PostPosted: Thu Mar 25, 2004 4:07 am    Post subject:

Dear Isabel,
As a BK i think the aim in life is to become happy. If some one feels sadness and if I too become sad , then how can I make the other person happy?. So there is no point in crying by seeing the other person crying.
As a BK how can one become ALONE? The supreme teacher is ALWAYS present with everyone who ever follows his DIRECTIONS.
We are actually accepting HUMANITY ie why we are living in cities . {we are not going to forests to do our meditation} we are "Pravrithi marg"
_________________
OH! I have miles and miles to go before I become PERFECT !
Paul



Joined: 13 Mar 2004
Posts: 72

PostPosted: Thu Mar 25, 2004 10:42 pm    Post subject:

isabel wrote:
I was also disturbed by what seemed to me to be the elitism of the Brahma Kumaris.
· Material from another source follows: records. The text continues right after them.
/-- `ReadNext` completes from the invariant, in `Idle` or where it was. -/
theorem readNext_completes {s : State} (h : s.Inv) : ∃ t, readNext s = .next t ∧ t.ctl.state ≠ .fault := by
  unfold readNext
  split
  next hs =>
    refine ⟨_, if_pos (h.rd_lt_cap hs), ?_⟩
    rw [State.respond_ctl]
    split
    · simp [Controller.reset]
    · simp [hs]
  next => exact ⟨s, rfl, h.not_fault⟩

/-- Whatever the input, its rule completes from the invariant and does not fault. -/
theorem receive_completes (i : Input) {s : State} (h : s.Inv) : ∃ t, receive i s = .next t ∧ t.ctl.state ≠ .fault := by
  cases i with
  | tick p => exact tick_completes p h
  | frame bytes => exact command_completes bytes h.not_fault
  | beginRead => exact beginRead_completes h
  | readNext => exact readNext_completes h
  | powerOn => exact ⟨_, rfl, by simp [Controller.reset]⟩

/-! ### The step -/

/-- A step with an input pending is the rule of the first one, on the state from which it has been taken (R6). -/
theorem step_of_input {s : State} {i : Input} {rest : List Input} (h : s.ports.inbox = i :: rest) :
    step s = receive i { s with ports := { inbox := rest, events := [], reply := none } } := by
  simp [step, stepInput, h, State.takeInput]

/-- A step with no input pending clears the outputs of the step before (log entry 2). -/
theorem step_of_no_input {s : State} (h : s.ports.inbox = []) :
    step s = .next { s with ports := { inbox := [], events := [], reply := none } } := by
  simp [step, stepInput, h, State.clearOutputs]

/-- Settles O8: the rules of the step, input by input. -/
theorem stepTakesTheNextInput : Obligations.StepTakesTheNextInput := by
  unfold Obligations.StepTakesTheNextInput
  intro s rest
  exact ⟨fun _ => step_of_input, step_of_input, step_of_input, step_of_no_input⟩

/-- Settles O54: the invariant survives taking the input, and from it the rule of each input completes: a tick
evaluates a program of the loader, which does not stall, and every access to the buffer is at a cursor within it. -/
theorem everyStepCompletes : Obligations.EveryStepCompletes := by
  unfold Obligations.EveryStepCompletes
  intro s h
  cases hin : s.ports.inbox with
  | nil => exact ⟨_, step_of_no_input hin, h.not_fault⟩
  | cons i rest => rw [step_of_input hin]; exact receive_completes i (h.withPorts _)

end Sys2Proof.Machine
end

section
/-! SUPPORT. O51, O56, O59, O26 and O60: what a step does to the controller, the configuration and the memories. The
controller registers and the memories are followed operation by operation; a step is then one case per input. -/

namespace Sys2Proof.Machine

/-! ### The branches of the tick rule (R195, R196, R205) -/

/-- A tick that is not taken changes nothing (R205). -/
theorem tick_discarded (p : Word) {s : State} (hk : ¬ s.sampling = true) : tick p s = .next s := if_neg hk

/-- After the trigger a tick that is taken stores its sample and evaluates nothing (R196). -/
theorem tick_postTrigger (p : Word) {s : State} (hk : s.sampling = true) (hs : s.ctl.state = .postTrigger) :
    tick p s = storeSample p s := by
  rw [tick, if_pos hk, if_pos hs]

/-! ### The controller registers in step (R34, R35, R36, R206) -/

/-- What the controller registers keep between them: the part of `State.Consistent` that speaks of them alone. -/
structure Controller.InStep (c : Controller) : Prop where
  clock : c.clken = c.state.clocked
  malformed : c.err ≠ .malformedCommand
  faultCode : c.state = .fault ↔ c.err = .hardwareFault
  truncated : c.trunc = true → c.state = .streaming

/-- A state is consistent when its parameters are legal, its memories canonical and its controller registers in step. -/
theorem State.consistent_iff {s : State} :
    s.Consistent ↔ s.params.legal = true ∧ s.MemoryOk ∧ s.ctl.InStep :=
  ⟨fun h => ⟨h.legal, h.memory, h.clock, h.malformed, h.faultCode, h.truncated⟩,
    fun ⟨hl, hm, hc⟩ => ⟨hl, hm, hc.clock, hc.malformed, hc.faultCode, hc.truncated⟩⟩

theorem Controller.InStep.reset : Controller.reset.InStep := by
  constructor <;> simp [Controller.reset, CtlState.clocked]

/-- Outside `Fault` no HardwareFault is recorded. -/
theorem Controller.InStep.err_ne_hardwareFault {c : Controller} (h : c.InStep) (hf : c.state ≠ .fault) :
    c.err ≠ .hardwareFault := fun he => hf (h.faultCode.2 he)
As a B.K, we are taught that we are a superior order of being and that the rest of humanity 'doesn't quite get it'. Yet this seems to me to fly in the face of true humility.
I feel I have grown a great deal since I gave up the notion that only b.K.s had accurate insight into God.


Excellent post Isabel! I empathise with you and all of what you wrote resonates with me. I wish to give my reaction to all of it but, because of limited time (and energy Crying or Very sad ) I will have to do in little chunks at a time. Perhaps, if you are willing to dialogue with me, we can explore the issues you raised together, in an interactive way. For now, the little chunk I will deal with is in the quote from you that I have highlighted, above.

By the way, Arjuna and Mitra, forget it! You are not speaking to John Public here. You are dealing with people who know and have experienced the BKs from the inside. So sappy plattitudes just won't cut it. As the XBK misision statement says, "don't expect to hear the party line here"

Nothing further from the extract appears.